各球団のスカウトはいま、盛んに来年のドラフト候補の視察を行っている。

 現在の高校生投手では158キロ右腕・石垣 元気投手(健大高崎)が一番手の扱いだが、続く評価を受けている左腕が、愛知の公立進学校にいる。

高蔵寺芹澤 大地投手だ。

182センチ68キロと細身ながら最速147キロを計測する本格派左腕である。芹澤がドラフト候補として大きく注目されたのはこの夏の愛知大会。140キロ台の直球を投げ込み、評価を上げた。そのスケールの大きさ、力量は横浜の146キロ左腕・奥村 頼人投手、夏の甲子園に優勝に貢献した京都国際の左腕・西村 一毅投手とひけをとらないという声もある。

 芹澤は11月23日に開催された第2回三重県・愛知県ピックアップチーム交流試合の愛知県選抜に選出され登板。2回を投げ、3失点、5奪三振という結果だった。課題は多くあるが、やはり世代を代表する能力を持った投手であることは間違いない。

 芹澤の強み、課題はなにか。

不調ながら直球だけで2回5奪三振!

 交流試合が行われた三重県・津球場公園内野球場。当日のコンディションは投手にとっては苦しいものだった。気温は11度ぐらいだが、北風がかなり吹いていたため、体感温度は10度以下。芹澤は第1試合の先発でマウンドに登った。ネット裏には多くのスカウトがおり、スピードガンを構えていた。

 初回の最速は142キロ。コントロールは乱れていたが、アウトはすべて直球で三振を奪っていた。2回になっても制球は安定しない。先頭打者に四球を与えてしまい、二死一、二塁から大浦 天眞投手(松坂商)に適時打を打たれ、さらに死球を与えて満塁になってしまい、水谷 宗太捕手(海星)にも甘く入ったスライダーを打たれて左前適時打。コントロールを乱して、走者をためて失点するという良くない点の取られ方だった。

 ただ、素晴らしかったのは直球の勢いだ。最速143キロ、平均球速136.3キロと左腕としては上級のスピード。球速表示以上に伸びがあるのか、三重県選抜の打者が空振りを繰り返すのだ。
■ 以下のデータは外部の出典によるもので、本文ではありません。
/-- Rounding does not pass a binary32 number from above. -/
theorem roundInt_le {s : Int} {c : F32} (hc : fpIsNaN c = false) (h : s ≤ fpValue c) :
    roundInt s ≤ fpValue c := by
  have hinf : fpBits c ≤ fpInfBits := by
    unfold fpIsNaN at hc
    exact Nat.not_lt.1 (of_decide_eq_false hc)
  unfold roundInt
  unfold fpValue fpMag at *
  by_cases hs : s < 0
  · rw [if_pos hs]
    by_cases hsg : fpSign c = true
    · rw [if_pos hsg] at h ⊢
      have : fpBits c ≤ roundBits s.natAbs 1 := le_roundBits Nat.one_pos hinf (by omega)
      have := fpUnits_le_iff.2 this
      omega
    · rw [if_neg hsg]
      omega
  · rw [if_neg hs]
    by_cases hsg : fpSign c = true
    · rw [if_pos hsg] at h ⊢
      have : roundBits s.natAbs 1 ≤ 0 := roundBits_le Nat.one_pos (by rw [fpUnits_zero]; omega)
      have h0 : roundBits s.natAbs 1 = 0 := by omega
      rw [h0, fpUnits_zero]
      omega
    · rw [if_neg hsg] at h ⊢
      have : roundBits s.natAbs 1 ≤ fpBits c := roundBits_le Nat.one_pos (by omega)
      have := fpUnits_le_iff.2 this
      omega

theorem roundInt_neg (s : Int) : roundInt (-s) = -roundInt s := by
  unfold roundInt
  rw [Int.natAbs_neg]
  rcases Int.lt_trichotomy s 0 with h | rfl | h
  · rw [if_neg (by omega), if_pos h, Int.neg_neg]
  · decide
  · rw [if_pos (by omega), if_neg (by omega)]

/-- Rounding does not pass a binary32 number from below. -/
theorem le_roundInt {s : Int} {c : F32} (hc : fpIsNaN c = false) (h : fpValue c ≤ s) :
    fpValue c ≤ roundInt s := by
  have h1 := roundInt_le (s := -s) (c := fpNeg c) (by rw [fpIsNaN_neg, hc]) (by rw [fpValue_neg]; omega)
  rw [fpValue_neg, roundInt_neg] at h1
  omega

theorem fpValue_round (sign : Bool) (num den : Nat) :
    fpValue (fpRound sign num den) =
      if sign then -(fpUnits (roundBits num den) : Int) else (fpUnits (roundBits num den) : Int) := by
  unfold fpValue fpMag
  rw [fpBits_round, fpSign_round]

theorem fpAdd_finite {a b : F32} (ha : fpIsFinite a = true) (hb : fpIsFinite b = true) :
    fpAdd a b = fpAddFinite a b := by
  unfold fpAdd
  rw [fpIsNaN_of_finite ha, fpIsNaN_of_finite hb, fpIsInf_of_finite ha, fpIsInf_of_finite hb]
  simp only [Bool.or_self, Bool.false_eq_true, if_false]

/-- The sum of two finite numbers: the exact sum, rounded. -/
theorem fpValue_add {a b : F32} (ha : fpIsFinite a = true) (hb : fpIsFinite b = true) :
    fpValue (fpAdd a b) = roundInt (fpValue a + fpValue b) := by
  rw [fpAdd_finite ha hb]
  unfold fpAddFinite
  simp only
  split
  · rename_i h
    rw [h, roundInt_zero]
    unfold fpZero fpValue fpMag
    rw [fpBits_pack _ (by decide), fpUnits_zero]
    split <;> rfl
  · rw [fpValue_round]
    unfold roundInt
    simp only [decide_eq_true_eq]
芹澤は「調子としては良かった時と比べると悪い方でした。それでも直球で空振りを奪えたことは自信になります」と振り返った。

 1年夏から公式戦のマウンドを経験し、当時の最速は130キロちょっとだった。球速アップのきっかけはフォームの意識を変えたことだ。

「上半身の体重移動の仕方、軸足の乗せ方の意識を変えたことですね。股関節に体重を溜めて投げるイメージですね。1年生から取り組んできて、2年春の試合からだんだんつかんできた感じです」

 伸びのあるストレートを投げられることについては、ボールの握りを意識している。

「回転数は高めたいと思っていて、指で強く弾くこと意識して投げています」

 伸びのある直球がある一方で、変化球の精度は低い。現状では120キロ台のスライダー、110キロ台のカーブのみ。鋭く曲がるわけではなく、ブレーキが効くわけではない。そのため真ん中に入った変化球を弾き返されていた。
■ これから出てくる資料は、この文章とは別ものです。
/-- O_PROCESS on a live unit and a buffer that is not empty runs the sample loop. -/
theorem mem_of_oProcess {u : Nat} {p n : Word} {s t : State} {o : OscUnit F32} (ho : s.osc? u = some o)
    (hp : p ≠ 0#32) (hn : n ≠ 0#32) (h : exec (.oProcess u p n) s = .next t) :
    t.mem = (oscLoop s.cfg n.toNat p.toNat o s.mem).2 := by
  have hne : emptyBuffer p n = false := by simp [emptyBuffer, hp, hn]
  change onOsc u s _ = .next t at h
  rw [onOsc_of_live _ ho] at h
  rcases onBuffer_cases p n s _ with ⟨he, -⟩ | ⟨-, -, heq⟩ | ⟨-, -, heq⟩
  · exact nomatch he.symm.trans hne
  · exact Host.Outcome.next.inj (heq.symm.trans h) ▸ rfl
  · exact nomatch heq.symm.trans h

/-- Settles O42: the command has the same effect on both states, the words of its buffer among it. -/
theorem oscillatorUnitsAreIndependent : Obligations.OscillatorUnitsAreIndependent := by
  intro s s' t u i h hi hcfg hunit hres hclamp hnoop
  have hsees : OscSees u s s' := ⟨hcfg, hunit⟩
  obtain ⟨t', h', he⟩ := oscCommand_effect hsees (oscCommand_of_list hi) t h
  have hframe := (oscCommand_next (oscCommand_of_list hi) h').frame
  obtain ⟨hunit', hres', hclamp', hnoop', hmem'⟩ := he.agree hsees hres hclamp hnoop
  refine ⟨t', h', hunit', hres', hclamp', hnoop', hmem', ?_, hframe.others, hframe.filters⟩
  rintro hwf hwf' p n rfl hlive hp k hk
  obtain ⟨o, ho⟩ := Option.isSome_iff_exists.1 hlive
  have hn : n ≠ 0#32 := by rintro rfl; exact Nat.not_lt_zero k hk
  rw [mem_of_oProcess ho hp hn h, mem_of_oProcess (hsees.osc?.trans ho) hp hn h', hcfg]
  exact memRead_oscLoop_eq _ _ _ o hwf hwf' hk

end Sys2Proof.Proofs
end

section
/-! The PROCESS commands by their buffer (20_memory.md R61, R67). A buffer that is not empty and does not lie
inside the memory is the one refusal of 60_exceptions.md R234; the other commands reach no buffer test. -/

namespace Sys2Proof.Proofs
open Sys2Proof.Machine

/-! ### The buffer tests on the operands -/

/-- A buffer is empty exactly at a null pointer or a zero count (20_memory.md R61). -/
theorem emptyBuffer_eq_false_iff {ptr count : Word} :
    emptyBuffer ptr count = false ↔ ptr ≠ 0#32 ∧ count ≠ 0#32 := by
  simp [emptyBuffer]

/-- A buffer leaves the memory exactly where its end, a natural number that never wraps, lies past the last
word (20_memory.md R67). -/
theorem bufferInside_eq_false_iff {cfg : Config F32} {ptr count : Word} :
    bufferInside cfg ptr count = false ↔ cfg.memWords < ptr.toNat + count.toNat := by
  simp [bufferInside]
 ストレートだけで圧倒できる精度があれば問題はない。ただストレートが走らなかったり、コントロールが定まらない場合、保険となる変化球は1〜2球種は必要だろう。芹澤自身も理解している。

「カーブは空振りが奪える精度までもっていきたいですし、スライダーはもう少し球速をあげてストレートに近い軌道にしたいです」

 変化球まで決め球になれば、さらに攻略困難な投手になるだろう。